## Try it
Give again only those lines from the start of the entries through the line holding "open Sys2Proof Sys2Proof.Machine", leaving them as they are.
- Opening Delimiter -
-- ==== Sys2Proof/Tests/Slice0.lean ====
section
/-!
SUPPORT. Tests whose expected results are written from spec/95_test_vectors.md and the rules (the vector is named with each
test), ill-formed operands the check refuses, and for every statement with hypotheses a state and operands that meet them.
-/

namespace Sys2Proof.Tests

open Sys2Proof Sys2Proof.Machine

-- One theorem after another: each waiting kernel evaluation would hold a thread of its own.
set_option Elab.async false

/-! ## Helpers: the reference configuration (decision D30) and small states under it -/

/-- REFCFG (D30); the two labels of R102 are in every configuration. -/
def refcfg : KftParams where
  cmdPartition := 0x05#8
  cmdLights := 0x3C#8
  cmdDatetime := 0xA5#8
  cmdQuery := 0x11#8
  disabledByte := 0xC7#8
  placeholderByte := 0xAA#8
  sentinel := 0x55#8
  void := 0xFF#8
  buttonTable := Vector.replicate 256 none
  initFlags := 0x81#8
  flagsMutable := false
  respIdx := 2
  sentIdx := 4
  respCap := 8
  tTol := 0

/-- The block under REFCFG with this SEQ and record, `rtc_i` as in part 3 of the vectors. -/
def at_ (w : BitVec 6) (rec : List Entry) : State :=
  { State.reset with par := refcfg, flags := 0x81#8, seq := w, record := rec, rtcI := ⟨24, 3, 17, 14, 5⟩ }

/-- The same with the coming samples. -/
def hearing (w : BitVec 6) (rec : List Entry) (bs : List Level) : State := { at_ w rec with dataI := bs }

/-- The same where the n-th line primitive to come does not complete. -/
def failing (w : BitVec 6) (rec : List Entry) (n : Nat) (o : LineOutcome) : State :=
  { hearing w rec (List.replicate 120 true) with lineI := List.replicate n .ok ++ [o] }

/-- What a result that is a next state shows. -/
def seen {α : Type} (r : Result) (f : State → α) : Option α :=
  match r with
  | .next s => some (f s)
  | .fault _ => none
  | .refused _ => none

/-- The refusal a result is, if it is one. -/
def refusal (r : Result) : Option Refusal :=
  match r with
  | .next _ => none
  | .fault _ => none
  | .refused e => some e

/-- The fault of the model a result is, if it is one. -/
def modelFault (r : Result) : Option Fault :=
  match r with
  | .next _ => none
  | .fault e => some e
  | .refused _ => none

/-- The next state of a result that has one. -/
def after (r : Result) : State :=
  match r with
  | .next s => s
  | .fault _ => State.reset
  | .refused _ => State.reset

theorem eq_after {r : Result} (h : (seen r fun _ => ()) = some ()) : r = .next (after r) := by
  cases r <;> first | rfl | cases h

/-- What the decoder yields, if it yields an operation. -/
def decoded (w : OpWord) : Option Instr :=
  match decode refcfg w with
  | .ok i => some i
  | .error _ => none

/-- Why the decoder refuses a word, if it does. -/
def refusedBy (w : OpWord) : Option DecodeError :=
  match decode refcfg w with
  | .ok _ => none
  | .error e => some e

/-! ## Operands the check refuses -/

theorem test_wf_frame_of_four : (Instr.xchgFrame [0x05#8, 0x81#8, 0x01#8, 0x91#8]).wf = false := by decide +kernel
theorem test_wf_checksum_of_nothing : (Instr.cksum []).wf = false := by decide +kernel
theorem test_wf_year_100 : (Instr.buildDt ⟨100, 1, 1, 0, 0⟩).wf = false := by decide +kernel
theorem test_wf_month : (Instr.buildDt ⟨0, 0, 1, 0, 0⟩).wf = false ∧ (Instr.buildDt ⟨0, 13, 1, 0, 0⟩).wf = false := by
  decide +kernel
theorem test_wf_day : (Instr.buildDt ⟨0, 1, 0, 0, 0⟩).wf = false ∧ (Instr.buildDt ⟨0, 1, 32, 0, 0⟩).wf = false := by
  decide +kernel
theorem test_wf_hour_24 : (Instr.buildDt ⟨0, 1, 1, 24, 0⟩).wf = false := by decide +kernel
theorem test_wf_minute_60 : (Instr.buildDt ⟨0, 1, 1, 0, 60⟩).wf = false := by decide +kernel
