-- ==== Sys2Proof/Machine/Bits.lean ====
section
/-!
DEFINITION. Bit fields, byte order and small arithmetic: what every other file of the machine uses to take words apart
and put them together. Everything in the Korid 9128 is little-endian.
-/
namespace Sys2Proof.Machine

/-- Bits [hi:lo] of a number. -/
def field (x hi lo : Nat) : Nat := (x >>> lo) % 2 ^ (hi + 1 - lo)

/-- Bit `i` of a number. -/
def bit (x i : Nat) : Bool := x.testBit i

/-- A Bool as a number. -/
def b2n (b : Bool) : Nat := if b then 1 else 0

/-- Bits [hi:lo] of a number replaced by the low bits of `v`. -/
def setField (x hi lo v : Nat) : Nat :=
  x - (field x hi lo) * 2 ^ lo + (v % 2 ^ (hi + 1 - lo)) * 2 ^ lo

/-- The number that bytes spell, lowest first. -/
def leNat : List Byte → Nat
  | [] => 0
  | b :: t => b.toNat + 256 * leNat t

/-- The low `n` bytes of a number, lowest first. -/
def leBytes : Nat → Nat → List Byte
  | 0, _ => []
  | n + 1, x => BitVec.ofNat 8 x :: leBytes n (x / 256)

/-- `len` bytes of a list from `ofs` on; zeros past its end. -/
def slice (l : List Byte) (ofs len : Nat) : List Byte :=
  ((l.drop ofs).take len) ++ List.replicate (len - ((l.drop ofs).take len).length) 0

/-- The little-endian number in `len` bytes of a list from `ofs` on. -/
def leAt (l : List Byte) (ofs len : Nat) : Nat := leNat (slice l ofs len)

/-- Sign extension of the low `n` bits of a number, as a 64-bit value. -/
def sext64 (n x : Nat) : Word := (BitVec.ofNat n x).signExtend 64

/-- Saturating increment at `max` (R9). -/
def satInc (max x : Nat) : Nat := if x < max then x + 1 else max

/-- Saturating addition. -/
def satAdd (max x y : Nat) : Nat := if x + y ≤ max then x + y else max

/-- Clamp into [lo, hi] (R8). -/
def clamp (lo hi x : Nat) : Nat := if x < lo then lo else if hi < x then hi else x

/-- The largest value of a 32-bit counter. -/
def max32 : Nat := 0xFFFFFFFF

/-- Low and high 32-bit halves of a 64-bit value. -/
def lo32 (x : Nat) : Nat := x % 2 ^ 32
def hi32 (x : Nat) : Nat := (x / 2 ^ 32) % 2 ^ 32

/-- Replace element `i` of a list. -/
def setAt {α : Type} : List α → Nat → α → List α
  | [], _, _ => []
  | _ :: t, 0, x => x :: t
  | h :: t, n + 1, x => h :: setAt t n x

/-- Take the first element that satisfies `p` out of a list. -/
def dropFirst {α : Type} (p : α → Bool) : List α → List α
  | [] => []
  | h :: t => if p h then t else h :: dropFirst p t

/-- Position of the lowest set bit among bits 0 to n - 1 of a mask. -/
def lowestBit (x : Nat) : Nat → Option Nat
  | 0 => none
  | n + 1 => match lowestBit x n with
    | some i => some i
    | none => if x.testBit n then some n else none

/-- Positions of the set bits below n, ascending. -/
def bitsOf (x n : Nat) : List Nat := (List.range n).filter x.testBit

/-- Number of set bits below n. -/
def popCount (x n : Nat) : Nat := (bitsOf x n).length

/-- Apply a function `n` times. -/
def iter {α : Type} (f : α → α) : Nat → α → α
  | 0, a => a
  | n + 1, a => iter f n (f a)

/-- Fold a state through a list. -/
def each {σ α : Type} (l : List α) (f : σ → α → σ) (s : σ) : σ := l.foldl f s

/-- Two half-open ranges overlap. -/
def overlap (a la b lb : Nat) : Bool := decide (a < b + lb) && decide (b < a + la)

end Sys2Proof.Machine
end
- Closing Delimiter -
## Result
-- ==== Sys2Proof/Tests/Slice0.lean ====
section
/-!
SUPPORT. Tests whose expected results are written from spec/95_test_vectors.md and the rules (the vector is named with each
test), ill-formed operands the check refuses, and for every statement with hypotheses a state and operands that meet them.
-/

namespace Sys2Proof.Tests

open Sys2Proof Sys2Proof.Machine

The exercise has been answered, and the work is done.